### [Extracted information]
-- ==== Sys2Proof/Config.lean ====
section
/-! DEFINITION. The constants of BZ2D: those the source fixes (00_scope.md rule R6) and the
configuration record of the parameters it leaves without a value (rule R7). -/

namespace Sys2Proof

/-- BASE_BLOCK: block capacity per unit of block-size class (rule R6). -/
def baseBlock : Nat := 100000
/-- CLASS_MIN (rule R6). -/
def classMin : Nat := 1
/-- CLASS_MAX (rule R6). -/
def classMax : Nat := 9
/-- MAX_CAPACITY = BASE_BLOCK times CLASS_MAX: the elements of `ll8` and `tt` (rules R6, R84). -/
def maxCapacity : Nat := 900000
/-- N_GROUPS_MAX: coding tables (rule R6). -/
def nGroupsMax : Nat := 6
/-- G_SIZE: symbols per selector (rule R6). -/
def gSize : Nat := 50
/-- MAX_CODE_LEN (rule R6). -/
def maxCodeLen : Nat := 20
/-- BYTE_VALUES (rule R6). -/
def byteValues : Nat := 256
/-- MAX_ALPHA: 256 byte values and 2 special symbols (rule R6). -/
def maxAlpha : Nat := 258
/-- RAND_SIZE: entries of RAND_TABLE (rule R6). -/
def randSize : Nat := 512
/-- RUN_THRESHOLD: equal bytes that a count byte follows (rule R6). -/
def runThreshold : Nat := 4

/-- The parameters the source leaves without a value (rule R7), one field each. -/
structure Config where
  /-- STREAM_SIG: the three signature bytes of the stream header. -/
  streamSig : Byte × Byte × Byte
  /-- DIGIT_1: the class digit of class 1. -/
  digit1 : Byte
  /-- DIGIT_9: the class digit of class 9. -/
  digit9 : Byte
  /-- BLOCK_MAGIC: the 48-bit marker of a block. -/
  blockMagic : BitVec 48
  /-- END_MAGIC: the 48-bit marker of the trailer. -/
  endMagic : BitVec 48
  /-- ORIGPTR_BITS: the width of the ORIG_PTR field. -/
  origPtrBits : Nat
  /-- RAND_TABLE: 512 entries, each at least 1. -/
  randTable : List Nat
  /-- CRC_INIT. -/
  crcInit : Word
  /-- CRC_STEP. -/
  crcStep : Word → Byte → Word
  /-- CRC_FINAL. -/
  crcFinal : Word → Word
  /-- COMBINED_INIT: the combined CRC of a stream with no block. -/
  combinedInit : Word
  /-- SEL_CAP: the elements of `selector`. -/
  selCap : Nat

/-- The constraints a model may assume of any instantiation (92_eei_decisions.md, end of table 2),
and the length of the table (rule R6). -/
structure Config.Legal (c : Config) : Prop where
  randLength : c.randTable.length = randSize
  randPositive : ∀ n ∈ c.randTable, 1 ≤ n
  origPtrBits : 1 ≤ c.origPtrBits ∧ c.origPtrBits ≤ 32
  selCap : 1 ≤ c.selCap ∧ c.selCap ≤ 32767
  magics : c.blockMagic ≠ c.endMagic
  digits : c.digit9.toNat = c.digit1.toNat + 8

/-- The configuration the machine runs with: the default of each parameter (rule R7;
notes/assumptions/3.md). -/
def config : Config where
  streamSig := defaultStreamSig
  digit1 := defaultDigit1
  digit9 := defaultDigit9
  blockMagic := defaultBlockMagic
  endMagic := defaultEndMagic
  origPtrBits := defaultOrigPtrBits
  randTable := defaultRandTable
  crcInit := defaultCrcInit
  crcStep := defaultCrcStep
  crcFinal := defaultCrcFinal
  combinedInit := defaultCombinedInit
  selCap := defaultSelCap

end Sys2Proof
end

### [Activity]
Please show all lines from the entries that contain the word "leaves".

### [Expected output]
configuration record of the parameters it leaves without a value (rule R7). -/
/-- The parameters the source leaves without a value (rule R7), one field each. -/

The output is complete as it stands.